What is needed
Copy each line of the entries that contains the word "issue".

Information
****************************************
-- ==== Sys2Proof/Machine/Collective.lean ====
section
/-! DEFINITION. The collective-step class of a compute core (R377 to R380, R386). -/

namespace Sys2Proof.Machine

/-- CSTEP PUT (R378). -/
def execCstepPut (n : CoreNo) (d : DescArg) (s : State) : Host.Outcome State Fault Refusal :=
  .next (s.issue n .transfer (fun s => s.withDesc n d 64 (fun _ b => s.collPut n b)))

/-- CSTEP TAKE (R379). -/
def execCstepTake (n : CoreNo) (d : DescArg) (s : State) : Host.Outcome State Fault Refusal :=
  .next (s.issue n .transfer (fun s => s.withDesc n d 64 (fun _ b => s.collTake n b)))

/-- CCOUNT (R380). -/
def execCcount (n : CoreNo) (d : DescArg) (s : State) : Host.Outcome State Fault Refusal :=
  .next (s.issue n .transfer (fun s => s.withDesc n d 64 (fun _ b => s.collCounts n b)))

/-- COLL_WAIT_POLL (R379): a waiting TAKE or CCOUNT polls its entries. -/
def execCollWaitPoll (n : CoreNo) (s : State) : Host.Outcome State Fault Refusal :=
  .next (match (s.core n).mode, (s.core n).wait with
    | .running, some (.take b seen) => match s.groupAt n (leField b 32 8) with
      | .error e => s.collFault n e
      | .ok g => s.takeMore n b g (StepDesc.ofBytes b) ((StepDesc.ofBytes b).count + 1) seen.length
    | .running, some (.ccount b _) => match s.groupAt n (leField b 16 8) with
      | .error e => s.collFault n e
      | .ok g => s.countPoll n b g
    | _, _ => s)

/-- COLL_DEADLINE (R379, R380): the deadline passes with a source not ready: the core faults, its detail naming the first
rank not ready. -/
def execCollDeadline (n : CoreNo) (s : State) : Host.Outcome State Fault Refusal :=
  .next (match (s.core n).mode, (s.core n).wait with
    | .running, some w =>
      if w.deadline = 0 ∨ s.now ≤ w.deadline then s
      else s.coreFault n { coreErr 0x040E with detail := some (u64s [(s.core n).regs.pc.toNat, s.firstMissing n w]) }
    | _, _ => s)

end Sys2Proof.Machine
end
****************************************
Task response
  .next (s.issue n .transfer (fun s => s.withDesc n d 64 (fun _ b => s.collPut n b)))
  .next (s.issue n .transfer (fun s => s.withDesc n d 64 (fun _ b => s.collTake n b)))
  .next (s.issue n .transfer (fun s => s.withDesc n d 64 (fun _ b => s.collCounts n b)))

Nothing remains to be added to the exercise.